> EXERCISE DIRECTIONS
Below are entries. Reproduce exactly the lines between the line holding "set_option Elab.async false" and the line holding "def set_ (l", inclusive, and only those.

* * *

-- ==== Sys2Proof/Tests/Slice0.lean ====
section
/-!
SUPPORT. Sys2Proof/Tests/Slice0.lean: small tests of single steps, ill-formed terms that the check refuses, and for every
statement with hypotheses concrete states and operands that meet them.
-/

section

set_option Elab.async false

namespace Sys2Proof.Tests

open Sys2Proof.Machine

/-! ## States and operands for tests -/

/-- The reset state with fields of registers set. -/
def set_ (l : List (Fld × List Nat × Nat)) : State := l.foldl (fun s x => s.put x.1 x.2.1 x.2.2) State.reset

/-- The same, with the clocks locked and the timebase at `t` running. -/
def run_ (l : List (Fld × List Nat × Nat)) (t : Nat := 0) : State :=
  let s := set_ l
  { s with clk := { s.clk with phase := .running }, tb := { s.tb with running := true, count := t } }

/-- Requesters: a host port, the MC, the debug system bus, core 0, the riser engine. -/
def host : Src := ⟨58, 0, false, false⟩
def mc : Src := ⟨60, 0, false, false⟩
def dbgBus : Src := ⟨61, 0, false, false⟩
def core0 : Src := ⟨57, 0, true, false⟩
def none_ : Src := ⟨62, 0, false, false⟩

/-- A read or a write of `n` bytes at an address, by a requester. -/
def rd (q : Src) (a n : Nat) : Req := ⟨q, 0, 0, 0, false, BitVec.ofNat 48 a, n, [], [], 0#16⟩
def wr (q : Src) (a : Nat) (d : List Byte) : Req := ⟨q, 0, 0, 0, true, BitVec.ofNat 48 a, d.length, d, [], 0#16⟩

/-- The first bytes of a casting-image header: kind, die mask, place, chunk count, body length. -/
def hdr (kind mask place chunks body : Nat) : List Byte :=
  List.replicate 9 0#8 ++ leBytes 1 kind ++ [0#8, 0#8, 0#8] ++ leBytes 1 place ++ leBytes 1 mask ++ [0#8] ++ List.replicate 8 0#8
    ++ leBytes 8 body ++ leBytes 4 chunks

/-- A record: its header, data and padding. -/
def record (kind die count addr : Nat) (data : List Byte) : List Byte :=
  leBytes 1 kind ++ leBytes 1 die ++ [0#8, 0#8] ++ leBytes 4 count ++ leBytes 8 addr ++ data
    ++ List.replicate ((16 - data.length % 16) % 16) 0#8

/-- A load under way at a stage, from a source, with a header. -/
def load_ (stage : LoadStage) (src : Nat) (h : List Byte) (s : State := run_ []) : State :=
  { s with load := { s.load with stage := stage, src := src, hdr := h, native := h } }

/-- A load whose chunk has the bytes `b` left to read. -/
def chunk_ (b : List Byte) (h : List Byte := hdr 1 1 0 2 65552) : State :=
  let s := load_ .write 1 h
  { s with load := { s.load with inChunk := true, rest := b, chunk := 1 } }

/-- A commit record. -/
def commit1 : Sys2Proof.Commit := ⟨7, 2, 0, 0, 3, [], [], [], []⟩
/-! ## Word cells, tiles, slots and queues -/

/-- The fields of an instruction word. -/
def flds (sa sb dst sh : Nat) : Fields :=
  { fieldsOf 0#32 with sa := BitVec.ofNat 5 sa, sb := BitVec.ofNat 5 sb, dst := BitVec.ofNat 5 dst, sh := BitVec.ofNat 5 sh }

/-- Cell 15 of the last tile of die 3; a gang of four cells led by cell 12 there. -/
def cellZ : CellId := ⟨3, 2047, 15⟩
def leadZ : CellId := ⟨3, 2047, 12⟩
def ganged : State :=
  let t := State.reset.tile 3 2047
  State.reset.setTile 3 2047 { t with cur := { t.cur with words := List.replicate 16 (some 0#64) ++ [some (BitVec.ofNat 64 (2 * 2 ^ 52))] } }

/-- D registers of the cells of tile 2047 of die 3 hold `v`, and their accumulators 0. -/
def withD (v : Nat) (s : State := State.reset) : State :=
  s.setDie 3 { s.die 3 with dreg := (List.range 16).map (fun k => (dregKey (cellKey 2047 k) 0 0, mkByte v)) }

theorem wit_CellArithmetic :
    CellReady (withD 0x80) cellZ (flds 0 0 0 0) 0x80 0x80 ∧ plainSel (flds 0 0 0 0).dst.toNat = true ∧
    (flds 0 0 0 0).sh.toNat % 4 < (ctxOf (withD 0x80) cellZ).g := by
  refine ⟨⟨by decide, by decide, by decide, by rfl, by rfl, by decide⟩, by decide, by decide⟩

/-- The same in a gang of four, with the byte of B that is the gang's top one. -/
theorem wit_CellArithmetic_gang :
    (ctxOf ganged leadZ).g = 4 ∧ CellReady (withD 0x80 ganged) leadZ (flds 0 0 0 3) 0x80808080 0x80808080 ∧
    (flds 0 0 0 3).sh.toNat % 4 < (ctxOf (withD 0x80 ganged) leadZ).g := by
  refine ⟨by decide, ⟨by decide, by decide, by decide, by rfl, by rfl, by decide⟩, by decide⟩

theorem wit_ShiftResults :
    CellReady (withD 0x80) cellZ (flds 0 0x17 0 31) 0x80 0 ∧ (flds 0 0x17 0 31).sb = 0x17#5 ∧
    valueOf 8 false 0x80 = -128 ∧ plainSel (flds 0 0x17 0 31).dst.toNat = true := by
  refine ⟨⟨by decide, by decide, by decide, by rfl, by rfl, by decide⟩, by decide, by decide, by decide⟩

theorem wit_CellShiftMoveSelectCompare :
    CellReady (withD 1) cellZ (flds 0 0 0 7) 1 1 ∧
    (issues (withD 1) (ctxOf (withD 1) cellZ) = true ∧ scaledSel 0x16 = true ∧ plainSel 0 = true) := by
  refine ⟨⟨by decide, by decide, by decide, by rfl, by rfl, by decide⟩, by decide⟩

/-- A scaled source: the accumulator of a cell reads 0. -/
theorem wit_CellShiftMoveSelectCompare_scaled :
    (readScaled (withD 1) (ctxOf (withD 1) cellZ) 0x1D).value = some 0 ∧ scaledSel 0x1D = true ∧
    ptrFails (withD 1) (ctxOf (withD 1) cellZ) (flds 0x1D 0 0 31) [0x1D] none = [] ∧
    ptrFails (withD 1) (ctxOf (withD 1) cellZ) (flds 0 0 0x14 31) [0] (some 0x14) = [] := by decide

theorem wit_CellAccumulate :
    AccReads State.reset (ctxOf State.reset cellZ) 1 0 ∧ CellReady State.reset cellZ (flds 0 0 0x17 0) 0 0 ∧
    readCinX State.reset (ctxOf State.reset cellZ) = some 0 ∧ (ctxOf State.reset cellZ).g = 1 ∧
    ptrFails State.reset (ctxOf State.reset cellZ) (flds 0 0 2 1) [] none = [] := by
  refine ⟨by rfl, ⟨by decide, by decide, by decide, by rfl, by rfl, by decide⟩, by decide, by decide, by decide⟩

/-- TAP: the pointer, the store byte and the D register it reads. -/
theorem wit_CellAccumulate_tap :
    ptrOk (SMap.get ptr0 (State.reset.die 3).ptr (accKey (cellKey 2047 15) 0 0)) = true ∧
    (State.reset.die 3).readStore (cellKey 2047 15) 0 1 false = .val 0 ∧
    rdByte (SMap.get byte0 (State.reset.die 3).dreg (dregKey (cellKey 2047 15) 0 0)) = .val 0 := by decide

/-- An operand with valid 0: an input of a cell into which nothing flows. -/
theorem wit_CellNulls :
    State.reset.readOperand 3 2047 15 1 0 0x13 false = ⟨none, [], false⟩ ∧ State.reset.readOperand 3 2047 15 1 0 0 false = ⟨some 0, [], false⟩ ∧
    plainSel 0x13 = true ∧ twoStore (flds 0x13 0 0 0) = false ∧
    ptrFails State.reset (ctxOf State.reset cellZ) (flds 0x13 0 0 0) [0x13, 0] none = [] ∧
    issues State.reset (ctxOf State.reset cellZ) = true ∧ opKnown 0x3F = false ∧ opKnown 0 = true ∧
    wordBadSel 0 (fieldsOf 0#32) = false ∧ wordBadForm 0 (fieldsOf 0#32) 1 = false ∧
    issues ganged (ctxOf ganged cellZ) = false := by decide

* * *

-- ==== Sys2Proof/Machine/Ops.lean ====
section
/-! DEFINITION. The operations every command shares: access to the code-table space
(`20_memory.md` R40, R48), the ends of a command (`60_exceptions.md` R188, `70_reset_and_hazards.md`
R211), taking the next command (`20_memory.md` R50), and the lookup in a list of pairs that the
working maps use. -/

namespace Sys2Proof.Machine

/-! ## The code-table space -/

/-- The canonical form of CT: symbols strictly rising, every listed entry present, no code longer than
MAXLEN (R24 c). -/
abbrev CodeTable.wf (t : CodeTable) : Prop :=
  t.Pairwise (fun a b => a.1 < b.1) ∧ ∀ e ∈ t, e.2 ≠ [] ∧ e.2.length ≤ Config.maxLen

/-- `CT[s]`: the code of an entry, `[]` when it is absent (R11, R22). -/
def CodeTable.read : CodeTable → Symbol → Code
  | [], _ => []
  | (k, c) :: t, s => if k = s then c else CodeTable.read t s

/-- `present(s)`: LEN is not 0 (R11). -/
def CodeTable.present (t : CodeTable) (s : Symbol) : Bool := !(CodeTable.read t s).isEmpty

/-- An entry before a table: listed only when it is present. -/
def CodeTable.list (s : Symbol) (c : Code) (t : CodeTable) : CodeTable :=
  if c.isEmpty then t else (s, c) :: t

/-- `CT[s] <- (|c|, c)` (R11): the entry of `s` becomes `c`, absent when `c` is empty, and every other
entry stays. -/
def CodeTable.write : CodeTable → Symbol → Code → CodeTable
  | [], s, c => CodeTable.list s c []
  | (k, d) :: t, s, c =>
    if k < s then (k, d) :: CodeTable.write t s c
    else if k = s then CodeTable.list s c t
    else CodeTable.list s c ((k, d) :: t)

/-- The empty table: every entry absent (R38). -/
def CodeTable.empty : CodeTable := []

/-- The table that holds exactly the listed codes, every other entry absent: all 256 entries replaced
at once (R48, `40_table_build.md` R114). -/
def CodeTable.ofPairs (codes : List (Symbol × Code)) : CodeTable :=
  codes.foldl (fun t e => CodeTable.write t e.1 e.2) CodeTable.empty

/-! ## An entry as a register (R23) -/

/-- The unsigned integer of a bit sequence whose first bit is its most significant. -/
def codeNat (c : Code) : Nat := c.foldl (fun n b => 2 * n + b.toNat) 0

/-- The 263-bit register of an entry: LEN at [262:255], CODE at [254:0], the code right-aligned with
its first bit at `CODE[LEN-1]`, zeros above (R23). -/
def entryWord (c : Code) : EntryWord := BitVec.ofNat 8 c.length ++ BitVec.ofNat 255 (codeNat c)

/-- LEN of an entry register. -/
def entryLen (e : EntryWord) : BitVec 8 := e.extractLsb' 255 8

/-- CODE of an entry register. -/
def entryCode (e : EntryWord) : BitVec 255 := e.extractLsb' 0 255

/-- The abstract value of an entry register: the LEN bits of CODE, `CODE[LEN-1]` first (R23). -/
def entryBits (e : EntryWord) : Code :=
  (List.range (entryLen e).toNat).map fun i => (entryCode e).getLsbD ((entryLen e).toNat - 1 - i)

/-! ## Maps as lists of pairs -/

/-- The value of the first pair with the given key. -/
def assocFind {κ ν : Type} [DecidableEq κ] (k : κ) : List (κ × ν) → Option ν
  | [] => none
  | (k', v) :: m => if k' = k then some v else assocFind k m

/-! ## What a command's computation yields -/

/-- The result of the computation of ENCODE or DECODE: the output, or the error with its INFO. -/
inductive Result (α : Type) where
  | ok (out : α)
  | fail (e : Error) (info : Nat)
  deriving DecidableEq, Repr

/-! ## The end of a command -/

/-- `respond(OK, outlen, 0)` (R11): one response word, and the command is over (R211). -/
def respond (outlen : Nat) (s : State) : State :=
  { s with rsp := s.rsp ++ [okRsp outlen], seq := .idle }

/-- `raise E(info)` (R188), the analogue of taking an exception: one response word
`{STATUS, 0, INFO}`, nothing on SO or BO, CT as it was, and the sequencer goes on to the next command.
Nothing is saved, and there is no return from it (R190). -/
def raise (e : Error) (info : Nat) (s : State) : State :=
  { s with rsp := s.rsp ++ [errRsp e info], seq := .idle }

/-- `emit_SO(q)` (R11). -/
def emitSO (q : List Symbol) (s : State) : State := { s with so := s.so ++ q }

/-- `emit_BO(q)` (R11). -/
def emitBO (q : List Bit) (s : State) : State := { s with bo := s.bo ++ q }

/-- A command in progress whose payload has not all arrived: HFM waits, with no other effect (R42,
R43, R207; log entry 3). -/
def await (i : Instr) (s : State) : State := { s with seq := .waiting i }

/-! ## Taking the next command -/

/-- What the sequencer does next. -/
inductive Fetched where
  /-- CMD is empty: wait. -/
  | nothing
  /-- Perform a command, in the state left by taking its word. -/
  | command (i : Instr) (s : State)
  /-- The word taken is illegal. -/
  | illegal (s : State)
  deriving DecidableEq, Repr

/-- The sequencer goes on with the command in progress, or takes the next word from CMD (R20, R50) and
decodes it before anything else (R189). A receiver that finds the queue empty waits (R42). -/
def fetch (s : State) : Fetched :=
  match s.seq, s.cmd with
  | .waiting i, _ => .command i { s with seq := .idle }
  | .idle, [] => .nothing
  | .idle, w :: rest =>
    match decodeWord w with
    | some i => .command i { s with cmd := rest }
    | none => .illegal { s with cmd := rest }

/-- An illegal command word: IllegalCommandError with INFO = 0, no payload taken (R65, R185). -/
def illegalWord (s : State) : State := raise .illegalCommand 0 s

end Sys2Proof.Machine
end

* * *

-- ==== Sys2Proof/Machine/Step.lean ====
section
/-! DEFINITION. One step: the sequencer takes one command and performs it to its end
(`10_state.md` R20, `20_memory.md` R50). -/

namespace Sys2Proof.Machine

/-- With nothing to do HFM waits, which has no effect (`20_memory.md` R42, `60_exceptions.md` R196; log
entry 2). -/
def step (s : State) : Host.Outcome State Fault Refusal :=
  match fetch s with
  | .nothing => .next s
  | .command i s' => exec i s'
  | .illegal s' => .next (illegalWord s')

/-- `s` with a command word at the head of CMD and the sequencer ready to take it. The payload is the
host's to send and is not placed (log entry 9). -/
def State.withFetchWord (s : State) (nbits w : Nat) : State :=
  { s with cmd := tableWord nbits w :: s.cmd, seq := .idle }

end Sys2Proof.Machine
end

* * *

> EXERCISE RESPONSE
set_option Elab.async false

namespace Sys2Proof.Tests

open Sys2Proof.Machine

/-! ## States and operands for tests -/

/-- The reset state with fields of registers set. -/
def set_ (l : List (Fld × List Nat × Nat)) : State := l.foldl (fun s x => s.put x.1 x.2.1 x.2.2) State.reset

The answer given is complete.